The craft of writing imagery is at least as important as the art of writing characters. Understand the image you want to convey as well as you understand your characters. If it is core to the story, answer the same dozen or so questions about the image that you would for a character so that you grasp its essence. Second, write only enough that the reader will re-create the image for himself. I know what a ‘moor’ is because Sherlock Holmes took me to one, although I’ve never been to one in person. Holmes only told me that it was desolate, treeless, boggy, and had a hound in it. That was all I needed to imagine for myself what the scene looked like. Finally, economise.
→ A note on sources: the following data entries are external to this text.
-- ==== Sys2Proof/Tests/Slice0.lean ====
section
/-! SUPPORT. Small tests. The instruction vectors are the rows of spec/95_test_vectors.md, so every expected
value comes from the spec. The witnesses show that the hypotheses of each statement can be met. -/

namespace Sys2Proof.Tests

open Sys2Proof.Machine Sys2Proof.Forms

-- One proof at a time: every `decide +kernel` waits for the kernel, and proofs that wait side by side each
-- take a thread with its own stack. The option ends with this namespace.
set_option Elab.async false

/-! ## Well-formedness and decoding -/

/-- A table word of no whole number of bytes is refused (30 R70: instructions are whole bytes). -/
theorem test_refuses_odd_width : wellFormedTableWord 12 0xA9 = false ∧ decodeTableWord 12 0xA9 = none := by
  decide

/-- A table word wider than the longest instruction is refused (30 R70). -/
theorem test_refuses_four_bytes : decodeTableWord 32 0xEA = none := by decide

/-- A table word with bits above its width is refused. -/
theorem test_refuses_wide_word : decodeTableWord 8 0x1EA = none := by decide

/-- 30 R74, row A column 9: 1010 1001 is LDA immediate; the operand is the second byte. -/
theorem test_decode_load : decodeTableWord 16 0b0111111110101001 = some (.ldaImm 0x7F) := by decide +kernel

/-- 30 R74, row 8 column D: 1000 1101 is STA absolute, low byte first. -/
theorem test_decode_store : decode [0b10001101, 0x34, 0x12] = .ok (.staAbs 0x1234, []) := by decide +kernel

/-- Row A column A is TAX, one byte. -/
theorem test_decode_transfer : decode [0b10101010, 0x01] = .ok (.tax, [0x01]) := by decide +kernel

/-- Row 7 column 1 is ADC (n),Y. -/
theorem test_decode_arith : decode [0b01110001, 0x40] = .ok (.adcIzy 0x40, []) := by decide +kernel

/-- Row 3 column 6 is ROL n,X; row 2 column A is ROL A. -/
theorem test_decode_shift :
    decode [0b00110110, 0x10] = .ok (.rolZpx 0x10, []) ∧ decode [0b00101010] = .ok (.rolAcc, []) := by
  decide +kernel

/-- Row 6 column C is JMP indirect; row 9 column 0 is BCC. -/
theorem test_decode_control :
    decode [0b01101100, 0xFF, 0x02] = .ok (.jmpInd 0x02FF, []) ∧
      decode [0b10010000, 0x80] = .ok (.bcc 0x80, []) := by
  decide +kernel

/-- Row 0 column 8 is PHP; row B column 8 is CLV; row E column A is NOP. -/
theorem test_decode_stack_flags_nop :
    decode [0b00001000] = .ok (.php, []) ∧ decode [0b10111000] = .ok (.clv, []) ∧
      decode [0b11101010] = .ok (.nop, []) := by decide +kernel

/-- Row 0 column 7 is SLO n; row E column B is SBC's duplicate; row 9 column E is SHX addr,Y. -/
theorem test_decode_unofficial :
    decode [0b00000111, 0x10] = .ok (.sloZp 0x10, []) ∧
      decode [0b11101011, 0x01] = .ok (.usbcImm 0x01, []) ∧
      decode [0b10011110, 0xF0, 0x12] = .ok (.shxAby 0x12F0, []) := by decide +kernel

/-- Row 1 column C is a NOP addr,X; row F column 2 is a JAM. -/
theorem test_decode_unofficial_nop_jam :
    decode [0b00011100, 0xF0, 0x02] = .ok (.nopAbx1C 0x02F0, []) ∧
      decode [0b11110010] = .ok (.jamF2, []) := by
  decide +kernel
Except in technical manuals and criminal reports, the reader neither needs nor wants the thousand words that a picture is worth. Do it in ten words, or twelve.

Now, try it. Seriously. Write the scene of this picture in ten or twelve words. Eliminate those that are not essential to your story and those not essential to what you want your reader to imagine. Organize those that you keep into an efficient phrase that invokes the picture but allows your reader to draw it.

Better still, write the scene description at least three different ways. Each time, focus on a different aspect of the scene, such as the haystack, or the morning light, or the indistinct trees in the background. You will see, when you do it, that the scene is much like the story itself — a balance between the main story and interesting back stories. Which is which is entirely up to you.

Writing is not a competition. It is an art. Authors become better only with practice, not by resting on past work.